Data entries
-- ==== Sys2Proof/Machine/Pvt.lean ====
section
/-! DEFINITION. The two PVT commands (45_pvt_engine.md). They read no context field (40_operand_and_context.md R114). -/

namespace Sys2Proof.Machine

/-- `G2`: the device address of the PVT registers. -/
def pvtDev (cfg : Config) : Nat := mapAddress cfg 0 .global2

/-- The write of the operation word, which carries the cell address (R223). -/
def pvtOperation (op : Config → BitVec 3) (s : State) : RegNum × Half :=
  (s.cfg.pvt.addr, opWord (op s.cfg) (readE 12 s &&& s.cfg.pvt.addrMask))

/-- PVT_WRITE (R221). -/
def planPvtWrite (cfg : Config) : TablePlan :=
  { dev := pvtDev cfg, opReg := cfg.pvt.addr, results := [], answer := none, readStyle := false,
    commit := fun s => [(s.cfg.pvt.data, readE 13 s), pvtOperation (fun c => c.pvt.opWrite) s] }

/-- PVT_READ (R222). -/
def planPvtRead (cfg : Config) : TablePlan :=
  { dev := pvtDev cfg, opReg := cfg.pvt.addr, results := [(cfg.pvt.data, .store 13)], answer := some 13, readStyle := true,
    commit := fun s => [pvtOperation (fun c => c.pvt.opRead) s] }

/-- PVT_WRITE (R221). -/
def execPvtWrite (s : State) : Host.Outcome State Fault Refusal :=
  .next (runPreWait .pvtWrite 0 (planPvtWrite s.cfg) s)

/-- PVT_READ (R222). -/
def execPvtRead (s : State) : Host.Outcome State Fault Refusal :=
  .next (runPreWait .pvtRead 0 (planPvtRead s.cfg) s)

end Sys2Proof.Machine
end

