/-- Bit `b` of CTRL is no bit of a control word: above the data, outside both address fields and both opcodes. -/
structure StatusBit (c : BusCfg) (b : Nat) : Prop where
  high : 16 ≤ b
  dev : b < c.devShift ∨ c.devShift + 5 ≤ b
  reg : b < c.regShift ∨ c.regShift + 5 ≤ b
  opc : (c.opcRead ||| c.opcWrite).getLsbD b = false

theorem statusBit_busy {c : BusCfg} (h : c.WF) : StatusBit c c.busyBit := ⟨h.busy_low, h.busy_dev, h.busy_reg, h.opc_busy⟩

theorem statusBit_rvalid {c : BusCfg} (h : c.WF) : StatusBit c c.rvalidBit :=
  ⟨h.rvalid_low, h.rvalid_dev, h.rvalid_reg, h.opc_rvalid⟩

theorem StatusBit.opcodes {c : BusCfg} {b : Nat} (h : StatusBit c b) :
    c.opcRead.getLsbD b = false ∧ c.opcWrite.getLsbD b = false := by
  simpa using h.opc

/-- A five-bit field has no bit outside its place. -/
theorem getLsbD_shiftedField {x k b : Nat} (hx : x < 32) (hb : b < k ∨ k + 5 ≤ b) :
    (BitVec.ofNat 32 (x <<< k)).getLsbD b = false := by
  rw [BitVec.getLsbD_ofNat, Nat.testBit_shiftLeft]
  rcases hb with hb | hb
  · simp [Nat.not_le.2 hb]
  · have hsmall : x < 2 ^ (b - k) :=
      calc x < 2 ^ 5 := hx
        _ ≤ 2 ^ (b - k) := Nat.pow_le_pow_right Nat.two_pos (by omega)
    simp [Nat.testBit_lt_two_pow hsmall]

section ControlWord
variable {cfg : Config} {dev b : Nat}

theorem getLsbD_addressFields (h : StatusBit cfg.bus b) (hdev : dev < 32) (reg : RegNum) :
    (addressFields cfg dev reg).getLsbD b = false := by
  rw [addressFields, BitVec.getLsbD_or, getLsbD_shiftedField hdev h.dev, getLsbD_shiftedField reg.isLt h.reg]
  rfl

theorem getLsbD_cwRead (h : StatusBit cfg.bus b) (hdev : dev < 32) (reg : RegNum) :
    (cwRead cfg dev reg).getLsbD b = false := by
  rw [cwRead, BitVec.getLsbD_or, getLsbD_addressFields h hdev, h.opcodes.1]
  rfl

theorem getLsbD_cwWrite (h : StatusBit cfg.bus b) (hdev : dev < 32) (reg : RegNum) (v : Half) :
    (cwWrite cfg dev reg v).getLsbD b = false := by
  have hdata : (v.setWidth 32).getLsbD b = false := by simp [BitVec.getLsbD_of_ge v b h.high]
  rw [cwWrite, BitVec.getLsbD_or, BitVec.getLsbD_or, getLsbD_addressFields h hdev, h.opcodes.2, hdata]
  rfl

/-- The control word of an operation that passed its address check (41_bus_transport.md R131, R135). -/
theorem cleanControlWord_cwRead (h : cfg.bus.WF) (ha : addressLegal cfg dev = true) (reg : RegNum) :
    CleanControlWord cfg (cwRead cfg dev reg) := by
  have hdev : dev < 32 := by simpa [addressLegal_eq h] using ha
  exact ⟨getLsbD_cwRead (statusBit_busy h) hdev reg, getLsbD_cwRead (statusBit_rvalid h) hdev reg⟩

theorem cleanControlWord_cwWrite (h : cfg.bus.WF) (ha : addressLegal cfg dev = true) (reg : RegNum) (v : Half) :
    CleanControlWord cfg (cwWrite cfg dev reg v) := by
  have hdev : dev < 32 := by simpa [addressLegal_eq h] using ha
  exact ⟨getLsbD_cwWrite (statusBit_busy h) hdev reg v, getLsbD_cwWrite (statusBit_rvalid h) hdev reg v⟩

end ControlWord

end Sys2Proof.Machine

/-! PROOFS. The invariant is kept by every step (10_state.md R25, R29, R31; 41_bus_transport.md R135; 44_atu_engine.md
R186, R203): shown for the sequencer's steps, which make up the machine's. -/

namespace Sys2Proof.Machine

/-! ## What a command may have left to run -/

/-- Under the configuration and the context a table command may be in this wait: R185 has the wait, and R203's check
has passed. -/
def MayWait (cfg : Config) (ctx : Context) (c : TableCmd) (ph : WaitPhase) : Prop :=
  (ph = .post → (tablePlan cfg c).readStyle = true ∨ cfg.postWaitAll = true) ∧
  (needsContext c = true → ctx.valid = true)

/-- What `SoundRun` asks of a task still to run. -/
def SoundTask (cfg : Config) (ctx : Context) : Task → Prop
  | .test c ph _ => MayWait cfg ctx c ph
  | .run i => accessFree i = true
  | _ => True

/-- It holds of every task of a list. -/
def SoundTasks (cfg : Config) (ctx : Context) (ts : List Task) : Prop := ∀ t ∈ ts, SoundTask cfg ctx t

/-- What `SoundRun` asks of the command itself. -/
structure SoundWork (cfg : Config) (ctx : Context) (w : Work) : Prop where
  checked : ∀ tr, w.trans = some tr → addressLegal cfg tr.op.device = true
  counting : Counting w
  tasks : SoundTasks cfg ctx w.todo

/-- A command that makes no access is latched whole (10_state.md R31). -/
theorem workOf_of_accessFree {i : Instr} (h : accessFree i = true) (s : State) : workOf i s = begun [.run i] := by
  cases i with
  | lde | rde | ctxInit | ctxRd => rfl
  | _ => cases h

theorem SoundWork.soundRun {s : State} {w : Work} (h : SoundWork s.cfg s.ctx w) (hs : s.response = none) :
    SoundRun s w where
  silent := hs
  checked := h.checked
  counting := h.counting
  polls := fun c ph k hm => h.tasks (.test c ph k) hm
  whole := fun i hm => workOf_of_accessFree (h.tasks (.run i) hm) s

theorem SoundRun.soundWork {s : State} {w : Work} (h : SoundRun s w) : SoundWork s.cfg s.ctx w where
  checked := h.checked
  counting := h.counting
  tasks := fun t ht => by
    cases t with
    | test c ph k => exact h.polls c ph k ht
    | run i => exact accessFree_of_workOf (h.whole i ht)
    | _ => trivial

section Tasks
variable {cfg : Config} {ctx : Context}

[What to do]:
What is needed is a verbatim copy of every line in the records above from the one containing "def pvtDev (cfg" down to the one containing "h.rvalid_dev, h.rvalid_reg, h.opc_rvalid⟩", both included, and nothing more.

[Exercise response]:
def pvtDev (cfg : Config) : Nat := mapAddress cfg 0 .global2

/-- The write of the operation word, which carries the cell address (R223). -/
def pvtOperation (op : Config → BitVec 3) (s : State) : RegNum × Half :=
  (s.cfg.pvt.addr, opWord (op s.cfg) (readE 12 s &&& s.cfg.pvt.addrMask))

/-- PVT_WRITE (R221). -/
def planPvtWrite (cfg : Config) : TablePlan :=
  { dev := pvtDev cfg, opReg := cfg.pvt.addr, results := [], answer := none, readStyle := false,
    commit := fun s => [(s.cfg.pvt.data, readE 13 s), pvtOperation (fun c => c.pvt.opWrite) s] }

/-- PVT_READ (R222). -/
def planPvtRead (cfg : Config) : TablePlan :=
  { dev := pvtDev cfg, opReg := cfg.pvt.addr, results := [(cfg.pvt.data, .store 13)], answer := some 13, readStyle := true,
    commit := fun s => [pvtOperation (fun c => c.pvt.opRead) s] }

/-- PVT_WRITE (R221). -/
def execPvtWrite (s : State) : Host.Outcome State Fault Refusal :=
  .next (runPreWait .pvtWrite 0 (planPvtWrite s.cfg) s)

/-- PVT_READ (R222). -/
def execPvtRead (s : State) : Host.Outcome State Fault Refusal :=
  .next (runPreWait .pvtRead 0 (planPvtRead s.cfg) s)

end Sys2Proof.Machine
end

/-- Bit `b` of CTRL is no bit of a control word: above the data, outside both address fields and both opcodes. -/
structure StatusBit (c : BusCfg) (b : Nat) : Prop where
  high : 16 ≤ b
  dev : b < c.devShift ∨ c.devShift + 5 ≤ b
  reg : b < c.regShift ∨ c.regShift + 5 ≤ b
  opc : (c.opcRead ||| c.opcWrite).getLsbD b = false

theorem statusBit_busy {c : BusCfg} (h : c.WF) : StatusBit c c.busyBit := ⟨h.busy_low, h.busy_dev, h.busy_reg, h.opc_busy⟩

theorem statusBit_rvalid {c : BusCfg} (h : c.WF) : StatusBit c c.rvalidBit :=
  ⟨h.rvalid_low, h.rvalid_dev, h.rvalid_reg, h.opc_rvalid⟩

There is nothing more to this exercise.